Collected data entries:
------------------------
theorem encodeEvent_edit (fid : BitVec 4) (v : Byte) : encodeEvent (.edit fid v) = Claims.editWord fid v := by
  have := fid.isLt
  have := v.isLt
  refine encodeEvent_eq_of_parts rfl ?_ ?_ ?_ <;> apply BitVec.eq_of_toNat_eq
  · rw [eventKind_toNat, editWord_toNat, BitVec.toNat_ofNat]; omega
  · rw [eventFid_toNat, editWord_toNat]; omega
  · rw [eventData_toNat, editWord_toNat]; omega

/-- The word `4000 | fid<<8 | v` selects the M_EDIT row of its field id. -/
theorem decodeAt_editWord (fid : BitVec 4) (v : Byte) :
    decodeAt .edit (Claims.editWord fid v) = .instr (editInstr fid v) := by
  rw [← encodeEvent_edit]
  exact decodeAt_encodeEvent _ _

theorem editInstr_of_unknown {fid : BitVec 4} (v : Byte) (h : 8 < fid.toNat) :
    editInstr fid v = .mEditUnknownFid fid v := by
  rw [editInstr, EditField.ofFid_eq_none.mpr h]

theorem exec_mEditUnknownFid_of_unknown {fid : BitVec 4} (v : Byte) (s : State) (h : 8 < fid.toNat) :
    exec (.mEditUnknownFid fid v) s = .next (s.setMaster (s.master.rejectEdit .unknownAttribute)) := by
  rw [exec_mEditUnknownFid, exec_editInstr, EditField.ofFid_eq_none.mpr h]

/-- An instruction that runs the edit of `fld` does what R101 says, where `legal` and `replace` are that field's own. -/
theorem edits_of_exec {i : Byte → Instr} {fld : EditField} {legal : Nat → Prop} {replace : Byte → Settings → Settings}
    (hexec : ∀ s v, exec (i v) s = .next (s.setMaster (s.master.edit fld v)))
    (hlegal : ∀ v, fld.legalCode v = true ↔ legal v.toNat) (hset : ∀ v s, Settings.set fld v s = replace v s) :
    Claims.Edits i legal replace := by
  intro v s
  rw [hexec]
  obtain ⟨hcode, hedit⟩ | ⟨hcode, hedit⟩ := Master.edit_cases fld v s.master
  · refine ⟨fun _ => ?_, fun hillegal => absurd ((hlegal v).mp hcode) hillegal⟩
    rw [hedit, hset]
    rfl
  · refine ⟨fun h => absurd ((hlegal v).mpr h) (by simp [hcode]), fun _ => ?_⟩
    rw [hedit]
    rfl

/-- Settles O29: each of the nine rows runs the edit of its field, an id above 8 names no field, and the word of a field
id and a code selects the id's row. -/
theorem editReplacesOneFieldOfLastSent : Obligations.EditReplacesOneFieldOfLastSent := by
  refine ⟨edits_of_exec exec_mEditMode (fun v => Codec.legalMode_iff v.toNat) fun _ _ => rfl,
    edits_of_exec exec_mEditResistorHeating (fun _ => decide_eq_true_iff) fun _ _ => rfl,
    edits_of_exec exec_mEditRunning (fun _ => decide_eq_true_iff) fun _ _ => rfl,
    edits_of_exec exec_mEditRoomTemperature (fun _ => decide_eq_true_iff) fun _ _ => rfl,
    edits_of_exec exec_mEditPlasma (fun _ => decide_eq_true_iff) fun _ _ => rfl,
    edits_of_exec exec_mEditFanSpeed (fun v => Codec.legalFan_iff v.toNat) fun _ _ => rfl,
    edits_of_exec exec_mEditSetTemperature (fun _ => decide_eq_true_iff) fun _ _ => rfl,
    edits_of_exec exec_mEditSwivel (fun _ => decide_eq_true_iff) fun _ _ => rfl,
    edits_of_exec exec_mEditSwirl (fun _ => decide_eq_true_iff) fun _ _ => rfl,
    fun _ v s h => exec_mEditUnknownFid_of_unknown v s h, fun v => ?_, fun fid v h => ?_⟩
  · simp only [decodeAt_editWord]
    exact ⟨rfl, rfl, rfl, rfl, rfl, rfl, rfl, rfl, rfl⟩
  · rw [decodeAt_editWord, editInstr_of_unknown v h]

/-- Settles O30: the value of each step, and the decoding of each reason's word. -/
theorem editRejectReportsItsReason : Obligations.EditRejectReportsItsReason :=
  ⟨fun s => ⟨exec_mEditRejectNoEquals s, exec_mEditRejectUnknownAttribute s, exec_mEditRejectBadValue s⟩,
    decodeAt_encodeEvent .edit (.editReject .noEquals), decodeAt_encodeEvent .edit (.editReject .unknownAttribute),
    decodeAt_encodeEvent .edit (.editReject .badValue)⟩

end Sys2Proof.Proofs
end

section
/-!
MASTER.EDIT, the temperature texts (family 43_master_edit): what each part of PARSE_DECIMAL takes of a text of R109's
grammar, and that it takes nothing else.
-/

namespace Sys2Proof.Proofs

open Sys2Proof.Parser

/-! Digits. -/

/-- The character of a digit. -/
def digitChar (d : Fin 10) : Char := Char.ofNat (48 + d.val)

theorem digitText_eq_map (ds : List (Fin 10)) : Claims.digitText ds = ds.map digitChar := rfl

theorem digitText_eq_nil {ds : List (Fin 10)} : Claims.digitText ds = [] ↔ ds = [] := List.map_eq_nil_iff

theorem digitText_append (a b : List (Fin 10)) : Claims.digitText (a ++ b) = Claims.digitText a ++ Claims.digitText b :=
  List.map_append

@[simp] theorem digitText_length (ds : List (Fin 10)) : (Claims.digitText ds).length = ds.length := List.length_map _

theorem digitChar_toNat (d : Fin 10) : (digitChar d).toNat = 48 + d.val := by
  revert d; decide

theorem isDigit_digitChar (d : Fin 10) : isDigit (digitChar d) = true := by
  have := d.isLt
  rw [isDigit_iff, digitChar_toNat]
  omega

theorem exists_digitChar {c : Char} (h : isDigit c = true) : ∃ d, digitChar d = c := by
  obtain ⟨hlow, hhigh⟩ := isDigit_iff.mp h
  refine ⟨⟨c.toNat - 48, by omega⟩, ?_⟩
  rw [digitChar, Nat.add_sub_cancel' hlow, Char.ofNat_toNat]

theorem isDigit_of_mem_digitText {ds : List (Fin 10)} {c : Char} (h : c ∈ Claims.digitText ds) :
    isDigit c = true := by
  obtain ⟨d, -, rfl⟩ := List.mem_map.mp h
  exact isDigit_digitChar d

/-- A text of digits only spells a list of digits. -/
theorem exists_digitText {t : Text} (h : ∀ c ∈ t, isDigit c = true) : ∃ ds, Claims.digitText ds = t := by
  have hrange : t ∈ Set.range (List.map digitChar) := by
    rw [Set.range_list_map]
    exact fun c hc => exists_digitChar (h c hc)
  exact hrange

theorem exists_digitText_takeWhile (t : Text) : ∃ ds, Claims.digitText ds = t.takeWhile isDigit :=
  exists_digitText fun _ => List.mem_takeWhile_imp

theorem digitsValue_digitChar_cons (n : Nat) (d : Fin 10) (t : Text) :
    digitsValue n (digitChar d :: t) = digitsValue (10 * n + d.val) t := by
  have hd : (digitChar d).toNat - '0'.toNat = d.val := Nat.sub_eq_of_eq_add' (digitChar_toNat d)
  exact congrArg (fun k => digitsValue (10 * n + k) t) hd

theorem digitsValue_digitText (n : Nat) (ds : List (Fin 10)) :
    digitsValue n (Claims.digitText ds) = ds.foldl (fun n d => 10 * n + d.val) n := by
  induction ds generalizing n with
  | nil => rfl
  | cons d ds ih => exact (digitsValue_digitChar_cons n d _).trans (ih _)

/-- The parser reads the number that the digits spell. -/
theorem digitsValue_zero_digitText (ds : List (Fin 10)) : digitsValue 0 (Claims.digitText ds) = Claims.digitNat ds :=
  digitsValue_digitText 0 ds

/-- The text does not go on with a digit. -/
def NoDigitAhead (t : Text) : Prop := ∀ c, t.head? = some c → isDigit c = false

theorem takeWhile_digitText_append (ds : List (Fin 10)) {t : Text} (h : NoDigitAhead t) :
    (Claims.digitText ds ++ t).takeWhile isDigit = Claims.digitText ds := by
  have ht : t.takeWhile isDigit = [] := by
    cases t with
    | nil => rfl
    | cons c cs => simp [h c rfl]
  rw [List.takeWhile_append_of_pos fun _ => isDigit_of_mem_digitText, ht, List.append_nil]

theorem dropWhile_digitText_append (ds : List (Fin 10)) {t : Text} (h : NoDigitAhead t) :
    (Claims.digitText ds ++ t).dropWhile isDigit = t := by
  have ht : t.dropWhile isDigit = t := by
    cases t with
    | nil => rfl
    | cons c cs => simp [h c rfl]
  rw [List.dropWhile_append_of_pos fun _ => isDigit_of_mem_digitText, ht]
------------------------
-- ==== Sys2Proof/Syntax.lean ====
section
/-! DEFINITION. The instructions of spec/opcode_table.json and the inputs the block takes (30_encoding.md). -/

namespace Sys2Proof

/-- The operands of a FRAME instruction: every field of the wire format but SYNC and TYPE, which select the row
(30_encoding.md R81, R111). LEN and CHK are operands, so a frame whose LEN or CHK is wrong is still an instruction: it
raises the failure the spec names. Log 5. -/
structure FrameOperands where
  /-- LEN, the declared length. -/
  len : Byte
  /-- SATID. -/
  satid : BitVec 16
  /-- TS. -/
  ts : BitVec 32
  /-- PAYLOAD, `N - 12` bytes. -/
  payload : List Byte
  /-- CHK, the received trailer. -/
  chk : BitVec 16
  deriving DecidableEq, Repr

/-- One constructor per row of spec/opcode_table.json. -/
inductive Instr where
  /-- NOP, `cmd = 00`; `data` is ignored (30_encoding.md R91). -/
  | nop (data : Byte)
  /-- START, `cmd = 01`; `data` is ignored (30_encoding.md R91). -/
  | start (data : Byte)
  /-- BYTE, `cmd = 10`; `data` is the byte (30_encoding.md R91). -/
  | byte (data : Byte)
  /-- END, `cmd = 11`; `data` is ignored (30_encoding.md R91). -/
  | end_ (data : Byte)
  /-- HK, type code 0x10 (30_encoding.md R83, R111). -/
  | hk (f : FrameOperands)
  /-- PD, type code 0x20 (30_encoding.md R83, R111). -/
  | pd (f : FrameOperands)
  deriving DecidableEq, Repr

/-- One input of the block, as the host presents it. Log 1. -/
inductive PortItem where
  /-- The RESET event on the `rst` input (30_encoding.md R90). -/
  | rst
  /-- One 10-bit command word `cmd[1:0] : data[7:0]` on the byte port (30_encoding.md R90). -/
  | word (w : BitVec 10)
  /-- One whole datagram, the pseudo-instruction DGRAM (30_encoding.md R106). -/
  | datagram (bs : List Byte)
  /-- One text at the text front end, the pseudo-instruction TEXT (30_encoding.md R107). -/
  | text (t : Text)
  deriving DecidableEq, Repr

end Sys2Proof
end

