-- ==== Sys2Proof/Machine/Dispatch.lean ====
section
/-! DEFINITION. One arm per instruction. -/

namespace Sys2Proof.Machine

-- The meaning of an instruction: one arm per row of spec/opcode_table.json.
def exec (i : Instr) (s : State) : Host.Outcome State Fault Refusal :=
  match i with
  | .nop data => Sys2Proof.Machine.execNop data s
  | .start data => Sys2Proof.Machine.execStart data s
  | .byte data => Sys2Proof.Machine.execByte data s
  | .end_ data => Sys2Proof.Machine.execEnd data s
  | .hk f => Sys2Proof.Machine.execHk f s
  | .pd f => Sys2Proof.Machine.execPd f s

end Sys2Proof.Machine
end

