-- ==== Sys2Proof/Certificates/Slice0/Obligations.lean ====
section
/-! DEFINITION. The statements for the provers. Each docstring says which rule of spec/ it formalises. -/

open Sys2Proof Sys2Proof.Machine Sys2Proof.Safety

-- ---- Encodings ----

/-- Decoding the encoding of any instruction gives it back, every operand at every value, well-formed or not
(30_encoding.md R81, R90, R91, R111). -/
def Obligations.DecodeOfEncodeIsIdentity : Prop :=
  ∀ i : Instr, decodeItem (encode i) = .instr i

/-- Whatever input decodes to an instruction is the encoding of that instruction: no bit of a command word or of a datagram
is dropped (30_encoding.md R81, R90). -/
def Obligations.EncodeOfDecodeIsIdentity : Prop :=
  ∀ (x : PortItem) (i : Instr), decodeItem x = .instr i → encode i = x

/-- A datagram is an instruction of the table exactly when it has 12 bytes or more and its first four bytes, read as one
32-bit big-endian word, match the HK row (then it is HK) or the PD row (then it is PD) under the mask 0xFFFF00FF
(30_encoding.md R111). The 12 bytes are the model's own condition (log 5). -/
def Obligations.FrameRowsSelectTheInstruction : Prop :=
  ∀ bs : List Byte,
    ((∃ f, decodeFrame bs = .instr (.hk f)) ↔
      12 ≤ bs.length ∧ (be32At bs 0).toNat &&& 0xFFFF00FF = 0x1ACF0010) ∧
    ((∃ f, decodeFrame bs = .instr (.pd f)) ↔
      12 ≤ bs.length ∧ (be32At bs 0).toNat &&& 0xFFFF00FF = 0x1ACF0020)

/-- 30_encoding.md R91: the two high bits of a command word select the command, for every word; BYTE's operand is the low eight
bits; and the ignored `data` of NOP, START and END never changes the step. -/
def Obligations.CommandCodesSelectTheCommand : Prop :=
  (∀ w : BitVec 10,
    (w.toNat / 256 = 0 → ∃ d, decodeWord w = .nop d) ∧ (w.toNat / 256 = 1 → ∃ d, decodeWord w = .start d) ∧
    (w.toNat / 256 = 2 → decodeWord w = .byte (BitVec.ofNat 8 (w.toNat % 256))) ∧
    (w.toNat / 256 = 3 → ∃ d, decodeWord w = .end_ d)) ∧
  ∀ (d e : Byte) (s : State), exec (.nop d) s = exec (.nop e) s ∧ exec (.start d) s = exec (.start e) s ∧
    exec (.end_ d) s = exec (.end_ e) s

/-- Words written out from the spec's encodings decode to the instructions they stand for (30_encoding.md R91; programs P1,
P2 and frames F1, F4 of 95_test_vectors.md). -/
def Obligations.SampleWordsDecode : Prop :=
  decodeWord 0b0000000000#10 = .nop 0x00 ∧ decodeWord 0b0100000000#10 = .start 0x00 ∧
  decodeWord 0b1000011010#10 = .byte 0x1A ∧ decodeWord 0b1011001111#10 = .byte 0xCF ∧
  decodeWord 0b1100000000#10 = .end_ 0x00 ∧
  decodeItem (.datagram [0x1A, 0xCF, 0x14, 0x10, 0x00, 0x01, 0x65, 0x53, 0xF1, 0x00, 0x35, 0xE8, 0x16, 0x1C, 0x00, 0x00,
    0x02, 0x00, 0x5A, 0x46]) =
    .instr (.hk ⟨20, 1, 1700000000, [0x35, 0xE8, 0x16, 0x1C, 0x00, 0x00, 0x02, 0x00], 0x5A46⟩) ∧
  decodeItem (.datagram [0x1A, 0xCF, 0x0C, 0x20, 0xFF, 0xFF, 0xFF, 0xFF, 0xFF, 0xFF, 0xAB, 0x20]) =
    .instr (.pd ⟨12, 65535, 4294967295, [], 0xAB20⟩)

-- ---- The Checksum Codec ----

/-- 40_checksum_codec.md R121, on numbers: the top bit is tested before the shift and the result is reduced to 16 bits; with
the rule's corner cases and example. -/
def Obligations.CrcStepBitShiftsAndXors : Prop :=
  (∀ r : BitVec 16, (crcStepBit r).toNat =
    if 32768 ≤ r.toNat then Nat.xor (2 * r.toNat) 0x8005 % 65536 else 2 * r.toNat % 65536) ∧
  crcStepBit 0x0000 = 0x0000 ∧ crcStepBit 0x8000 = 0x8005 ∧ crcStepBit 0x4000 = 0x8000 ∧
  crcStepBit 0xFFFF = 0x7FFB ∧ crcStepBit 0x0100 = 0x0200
------------------------
* Task description:
Going back over the entries above, copy word for word every line from the one that has "(v : Byte) (h" on through the one that has "v).mp hcode) hillegal⟩".

* Result:
theorem editInstr_of_unknown {fid : BitVec 4} (v : Byte) (h : 8 < fid.toNat) :
    editInstr fid v = .mEditUnknownFid fid v := by
  rw [editInstr, EditField.ofFid_eq_none.mpr h]

theorem exec_mEditUnknownFid_of_unknown {fid : BitVec 4} (v : Byte) (s : State) (h : 8 < fid.toNat) :
    exec (.mEditUnknownFid fid v) s = .next (s.setMaster (s.master.rejectEdit .unknownAttribute)) := by
  rw [exec_mEditUnknownFid, exec_editInstr, EditField.ofFid_eq_none.mpr h]

/-- An instruction that runs the edit of `fld` does what R101 says, where `legal` and `replace` are that field's own. -/
theorem edits_of_exec {i : Byte → Instr} {fld : EditField} {legal : Nat → Prop} {replace : Byte → Settings → Settings}
    (hexec : ∀ s v, exec (i v) s = .next (s.setMaster (s.master.edit fld v)))
    (hlegal : ∀ v, fld.legalCode v = true ↔ legal v.toNat) (hset : ∀ v s, Settings.set fld v s = replace v s) :
    Claims.Edits i legal replace := by
  intro v s
  rw [hexec]
  obtain ⟨hcode, hedit⟩ | ⟨hcode, hedit⟩ := Master.edit_cases fld v s.master
  · refine ⟨fun _ => ?_, fun hillegal => absurd ((hlegal v).mp hcode) hillegal⟩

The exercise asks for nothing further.